EXERCISE REQUIREMENTS: Repeat the records below line by line, exactly, finishing on the line that contains "def pseudoClr : HostStep := .ldw 0".

PROVIDED RECORDS:
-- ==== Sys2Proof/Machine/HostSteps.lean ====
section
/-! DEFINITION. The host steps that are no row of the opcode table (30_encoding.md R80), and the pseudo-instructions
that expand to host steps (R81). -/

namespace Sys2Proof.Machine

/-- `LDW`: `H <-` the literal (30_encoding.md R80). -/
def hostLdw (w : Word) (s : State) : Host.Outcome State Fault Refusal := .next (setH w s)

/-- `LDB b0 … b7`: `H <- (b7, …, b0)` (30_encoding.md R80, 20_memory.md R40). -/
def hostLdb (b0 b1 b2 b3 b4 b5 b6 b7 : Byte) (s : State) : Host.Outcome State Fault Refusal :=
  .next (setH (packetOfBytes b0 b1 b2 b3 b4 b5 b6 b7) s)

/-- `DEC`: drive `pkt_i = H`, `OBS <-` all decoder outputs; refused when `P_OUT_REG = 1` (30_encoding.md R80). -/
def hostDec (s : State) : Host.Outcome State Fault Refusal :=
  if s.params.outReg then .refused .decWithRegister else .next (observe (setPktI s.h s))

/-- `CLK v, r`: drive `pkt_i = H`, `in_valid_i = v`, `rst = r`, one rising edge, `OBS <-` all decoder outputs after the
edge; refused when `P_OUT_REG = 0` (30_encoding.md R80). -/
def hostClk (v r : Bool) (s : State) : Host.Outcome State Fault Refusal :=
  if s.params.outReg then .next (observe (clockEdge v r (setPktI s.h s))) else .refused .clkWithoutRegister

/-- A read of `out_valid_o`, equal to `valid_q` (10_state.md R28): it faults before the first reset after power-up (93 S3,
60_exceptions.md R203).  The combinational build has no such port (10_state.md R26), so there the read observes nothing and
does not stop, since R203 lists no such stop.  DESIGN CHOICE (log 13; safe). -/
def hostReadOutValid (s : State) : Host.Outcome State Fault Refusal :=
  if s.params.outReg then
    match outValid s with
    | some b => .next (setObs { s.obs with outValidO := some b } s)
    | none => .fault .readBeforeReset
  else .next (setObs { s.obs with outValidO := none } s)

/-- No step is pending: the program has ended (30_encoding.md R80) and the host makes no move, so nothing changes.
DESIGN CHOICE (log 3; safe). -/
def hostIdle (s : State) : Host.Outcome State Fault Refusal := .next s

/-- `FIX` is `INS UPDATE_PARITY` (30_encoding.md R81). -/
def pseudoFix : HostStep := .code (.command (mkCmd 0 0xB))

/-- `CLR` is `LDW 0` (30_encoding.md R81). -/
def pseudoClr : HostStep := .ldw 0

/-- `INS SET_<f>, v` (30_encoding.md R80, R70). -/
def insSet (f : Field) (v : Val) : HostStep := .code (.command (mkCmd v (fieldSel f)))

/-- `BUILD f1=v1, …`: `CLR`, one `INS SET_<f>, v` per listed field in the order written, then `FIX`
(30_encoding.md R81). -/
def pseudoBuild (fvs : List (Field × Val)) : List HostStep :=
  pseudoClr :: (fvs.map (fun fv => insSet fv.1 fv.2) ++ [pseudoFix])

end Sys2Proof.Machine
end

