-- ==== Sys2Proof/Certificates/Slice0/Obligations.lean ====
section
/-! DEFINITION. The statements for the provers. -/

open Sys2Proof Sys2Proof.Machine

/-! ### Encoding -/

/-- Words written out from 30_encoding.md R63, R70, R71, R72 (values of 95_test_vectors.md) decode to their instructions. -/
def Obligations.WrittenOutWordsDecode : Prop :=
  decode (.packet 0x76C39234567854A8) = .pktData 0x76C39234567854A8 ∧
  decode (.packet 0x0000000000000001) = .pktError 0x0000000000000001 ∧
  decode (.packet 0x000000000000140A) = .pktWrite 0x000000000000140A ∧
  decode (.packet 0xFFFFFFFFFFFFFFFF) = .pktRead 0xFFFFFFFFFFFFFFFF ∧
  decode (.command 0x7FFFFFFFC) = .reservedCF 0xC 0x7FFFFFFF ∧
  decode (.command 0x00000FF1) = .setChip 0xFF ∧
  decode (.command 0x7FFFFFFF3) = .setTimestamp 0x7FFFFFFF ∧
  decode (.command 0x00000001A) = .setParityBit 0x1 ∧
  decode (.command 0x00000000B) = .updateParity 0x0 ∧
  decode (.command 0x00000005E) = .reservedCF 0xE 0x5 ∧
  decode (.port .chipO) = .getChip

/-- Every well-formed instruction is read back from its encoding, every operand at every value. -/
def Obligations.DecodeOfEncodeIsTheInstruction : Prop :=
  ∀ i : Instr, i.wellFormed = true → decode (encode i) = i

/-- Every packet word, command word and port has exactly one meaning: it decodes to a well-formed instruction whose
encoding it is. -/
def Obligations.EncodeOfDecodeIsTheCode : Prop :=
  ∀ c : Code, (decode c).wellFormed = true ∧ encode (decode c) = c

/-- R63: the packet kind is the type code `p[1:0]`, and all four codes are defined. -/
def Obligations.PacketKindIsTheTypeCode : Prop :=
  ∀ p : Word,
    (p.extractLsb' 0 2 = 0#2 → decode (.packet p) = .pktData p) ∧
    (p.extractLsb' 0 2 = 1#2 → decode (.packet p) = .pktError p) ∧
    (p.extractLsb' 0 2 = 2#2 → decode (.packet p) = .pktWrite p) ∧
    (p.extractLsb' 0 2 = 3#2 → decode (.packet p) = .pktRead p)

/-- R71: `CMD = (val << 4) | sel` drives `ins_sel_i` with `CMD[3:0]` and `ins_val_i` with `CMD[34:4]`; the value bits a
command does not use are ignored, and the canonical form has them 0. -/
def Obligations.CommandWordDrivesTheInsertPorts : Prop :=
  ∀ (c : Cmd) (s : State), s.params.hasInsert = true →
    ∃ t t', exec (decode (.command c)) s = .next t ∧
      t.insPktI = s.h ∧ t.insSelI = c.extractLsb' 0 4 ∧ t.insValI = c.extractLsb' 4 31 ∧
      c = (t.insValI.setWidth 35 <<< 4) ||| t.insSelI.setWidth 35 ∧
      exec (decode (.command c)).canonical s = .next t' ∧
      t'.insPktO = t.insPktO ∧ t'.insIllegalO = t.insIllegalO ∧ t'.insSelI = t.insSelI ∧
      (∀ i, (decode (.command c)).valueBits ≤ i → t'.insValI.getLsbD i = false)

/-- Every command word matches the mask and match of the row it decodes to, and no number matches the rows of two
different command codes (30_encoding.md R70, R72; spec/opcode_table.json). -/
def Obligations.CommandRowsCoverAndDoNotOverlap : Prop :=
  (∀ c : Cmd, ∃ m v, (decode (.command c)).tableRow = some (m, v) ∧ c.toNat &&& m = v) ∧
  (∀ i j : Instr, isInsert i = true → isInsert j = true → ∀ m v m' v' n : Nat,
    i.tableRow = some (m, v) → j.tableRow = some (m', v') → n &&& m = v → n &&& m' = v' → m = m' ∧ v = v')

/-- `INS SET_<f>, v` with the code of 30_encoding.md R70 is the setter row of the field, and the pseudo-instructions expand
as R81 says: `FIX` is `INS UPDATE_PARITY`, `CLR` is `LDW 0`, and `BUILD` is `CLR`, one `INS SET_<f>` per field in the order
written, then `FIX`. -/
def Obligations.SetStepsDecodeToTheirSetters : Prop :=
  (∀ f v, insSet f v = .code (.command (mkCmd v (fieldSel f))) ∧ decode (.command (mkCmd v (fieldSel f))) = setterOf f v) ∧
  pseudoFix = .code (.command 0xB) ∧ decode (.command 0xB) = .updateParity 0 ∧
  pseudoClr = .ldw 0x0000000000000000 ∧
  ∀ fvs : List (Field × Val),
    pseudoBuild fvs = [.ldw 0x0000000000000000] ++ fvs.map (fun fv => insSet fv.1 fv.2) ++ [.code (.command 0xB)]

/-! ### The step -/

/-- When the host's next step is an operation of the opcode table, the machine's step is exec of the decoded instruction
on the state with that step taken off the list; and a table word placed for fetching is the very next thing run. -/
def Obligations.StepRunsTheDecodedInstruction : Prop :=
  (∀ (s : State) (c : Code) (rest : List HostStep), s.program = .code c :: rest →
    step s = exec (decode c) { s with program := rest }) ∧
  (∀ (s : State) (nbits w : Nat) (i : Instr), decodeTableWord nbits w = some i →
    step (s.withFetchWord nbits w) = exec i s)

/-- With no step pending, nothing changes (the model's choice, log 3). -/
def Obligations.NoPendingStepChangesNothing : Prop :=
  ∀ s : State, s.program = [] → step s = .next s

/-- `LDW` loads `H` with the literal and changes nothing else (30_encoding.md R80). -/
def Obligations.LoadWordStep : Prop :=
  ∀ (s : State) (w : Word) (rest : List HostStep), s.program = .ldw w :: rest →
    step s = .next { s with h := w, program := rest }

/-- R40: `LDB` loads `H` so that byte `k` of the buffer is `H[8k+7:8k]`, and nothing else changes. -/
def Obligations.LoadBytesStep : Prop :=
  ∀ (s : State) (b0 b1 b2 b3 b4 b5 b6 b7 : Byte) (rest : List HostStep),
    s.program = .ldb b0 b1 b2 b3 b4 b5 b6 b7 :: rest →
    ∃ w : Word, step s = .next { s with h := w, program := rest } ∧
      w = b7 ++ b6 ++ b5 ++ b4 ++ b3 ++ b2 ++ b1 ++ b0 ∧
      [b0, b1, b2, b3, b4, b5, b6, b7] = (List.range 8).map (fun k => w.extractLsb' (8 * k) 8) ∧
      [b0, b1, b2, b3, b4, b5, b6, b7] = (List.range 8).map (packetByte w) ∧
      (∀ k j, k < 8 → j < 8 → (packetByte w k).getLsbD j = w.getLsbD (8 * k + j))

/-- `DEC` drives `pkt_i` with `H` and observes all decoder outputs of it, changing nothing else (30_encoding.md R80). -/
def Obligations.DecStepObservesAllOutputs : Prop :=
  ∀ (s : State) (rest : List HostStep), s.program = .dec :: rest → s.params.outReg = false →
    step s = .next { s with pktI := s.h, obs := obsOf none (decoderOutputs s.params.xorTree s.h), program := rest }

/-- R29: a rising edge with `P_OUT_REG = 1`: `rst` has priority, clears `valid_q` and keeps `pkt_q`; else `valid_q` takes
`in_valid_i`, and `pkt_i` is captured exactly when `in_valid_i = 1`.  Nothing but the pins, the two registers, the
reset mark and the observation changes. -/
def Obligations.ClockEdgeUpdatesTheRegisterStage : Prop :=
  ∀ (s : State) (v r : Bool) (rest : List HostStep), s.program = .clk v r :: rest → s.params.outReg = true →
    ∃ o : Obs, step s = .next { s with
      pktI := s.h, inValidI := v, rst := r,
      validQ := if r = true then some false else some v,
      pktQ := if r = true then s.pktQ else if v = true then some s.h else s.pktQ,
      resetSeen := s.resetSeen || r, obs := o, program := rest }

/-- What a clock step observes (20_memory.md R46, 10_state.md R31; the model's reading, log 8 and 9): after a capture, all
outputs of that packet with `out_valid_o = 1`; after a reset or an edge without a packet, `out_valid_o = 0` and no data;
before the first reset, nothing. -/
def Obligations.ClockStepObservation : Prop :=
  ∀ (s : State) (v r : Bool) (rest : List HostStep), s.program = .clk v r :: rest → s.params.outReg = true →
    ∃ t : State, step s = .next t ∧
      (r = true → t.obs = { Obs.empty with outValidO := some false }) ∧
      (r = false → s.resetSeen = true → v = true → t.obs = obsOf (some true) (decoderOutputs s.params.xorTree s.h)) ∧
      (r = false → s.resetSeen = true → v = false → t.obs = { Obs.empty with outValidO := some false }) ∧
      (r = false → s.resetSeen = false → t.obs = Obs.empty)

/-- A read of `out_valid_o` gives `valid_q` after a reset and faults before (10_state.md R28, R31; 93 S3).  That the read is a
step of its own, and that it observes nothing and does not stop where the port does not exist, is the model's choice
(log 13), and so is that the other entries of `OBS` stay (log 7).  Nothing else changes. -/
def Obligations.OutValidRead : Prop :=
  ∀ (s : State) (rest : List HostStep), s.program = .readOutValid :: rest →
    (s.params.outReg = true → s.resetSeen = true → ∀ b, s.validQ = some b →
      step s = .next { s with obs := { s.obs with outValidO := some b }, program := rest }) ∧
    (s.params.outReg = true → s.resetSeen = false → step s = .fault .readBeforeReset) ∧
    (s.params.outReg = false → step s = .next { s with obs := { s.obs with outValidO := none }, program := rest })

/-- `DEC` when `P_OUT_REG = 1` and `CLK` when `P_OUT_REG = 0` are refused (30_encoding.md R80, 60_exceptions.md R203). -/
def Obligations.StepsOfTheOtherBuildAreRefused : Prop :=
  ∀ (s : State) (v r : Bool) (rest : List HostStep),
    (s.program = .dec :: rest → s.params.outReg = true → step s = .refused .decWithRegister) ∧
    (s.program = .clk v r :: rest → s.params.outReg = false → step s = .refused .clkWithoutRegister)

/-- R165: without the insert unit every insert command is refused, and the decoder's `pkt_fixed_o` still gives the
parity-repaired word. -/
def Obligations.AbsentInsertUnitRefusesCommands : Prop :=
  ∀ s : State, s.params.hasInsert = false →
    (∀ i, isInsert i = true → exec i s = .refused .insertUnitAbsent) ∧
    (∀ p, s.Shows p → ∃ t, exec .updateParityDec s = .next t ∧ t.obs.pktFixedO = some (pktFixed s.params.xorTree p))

EXERCISE SOLUTION:
-- ==== Sys2Proof/Machine/HostSteps.lean ====
section
/-! DEFINITION. The host steps that are no row of the opcode table (30_encoding.md R80), and the pseudo-instructions
that expand to host steps (R81). -/

namespace Sys2Proof.Machine

/-- `LDW`: `H <-` the literal (30_encoding.md R80). -/
def hostLdw (w : Word) (s : State) : Host.Outcome State Fault Refusal := .next (setH w s)

/-- `LDB b0 … b7`: `H <- (b7, …, b0)` (30_encoding.md R80, 20_memory.md R40). -/
def hostLdb (b0 b1 b2 b3 b4 b5 b6 b7 : Byte) (s : State) : Host.Outcome State Fault Refusal :=
  .next (setH (packetOfBytes b0 b1 b2 b3 b4 b5 b6 b7) s)

/-- `DEC`: drive `pkt_i = H`, `OBS <-` all decoder outputs; refused when `P_OUT_REG = 1` (30_encoding.md R80). -/
def hostDec (s : State) : Host.Outcome State Fault Refusal :=
  if s.params.outReg then .refused .decWithRegister else .next (observe (setPktI s.h s))

/-- `CLK v, r`: drive `pkt_i = H`, `in_valid_i = v`, `rst = r`, one rising edge, `OBS <-` all decoder outputs after the
edge; refused when `P_OUT_REG = 0` (30_encoding.md R80). -/
def hostClk (v r : Bool) (s : State) : Host.Outcome State Fault Refusal :=
  if s.params.outReg then .next (observe (clockEdge v r (setPktI s.h s))) else .refused .clkWithoutRegister

/-- A read of `out_valid_o`, equal to `valid_q` (10_state.md R28): it faults before the first reset after power-up (93 S3,
60_exceptions.md R203).  The combinational build has no such port (10_state.md R26), so there the read observes nothing and
does not stop, since R203 lists no such stop.  DESIGN CHOICE (log 13; safe). -/
def hostReadOutValid (s : State) : Host.Outcome State Fault Refusal :=
  if s.params.outReg then
    match outValid s with
    | some b => .next (setObs { s.obs with outValidO := some b } s)
    | none => .fault .readBeforeReset
  else .next (setObs { s.obs with outValidO := none } s)

/-- No step is pending: the program has ended (30_encoding.md R80) and the host makes no move, so nothing changes.
DESIGN CHOICE (log 3; safe). -/
def hostIdle (s : State) : Host.Outcome State Fault Refusal := .next s

/-- `FIX` is `INS UPDATE_PARITY` (30_encoding.md R81). -/
def pseudoFix : HostStep := .code (.command (mkCmd 0 0xB))

/-- `CLR` is `LDW 0` (30_encoding.md R81). -/
def pseudoClr : HostStep := .ldw 0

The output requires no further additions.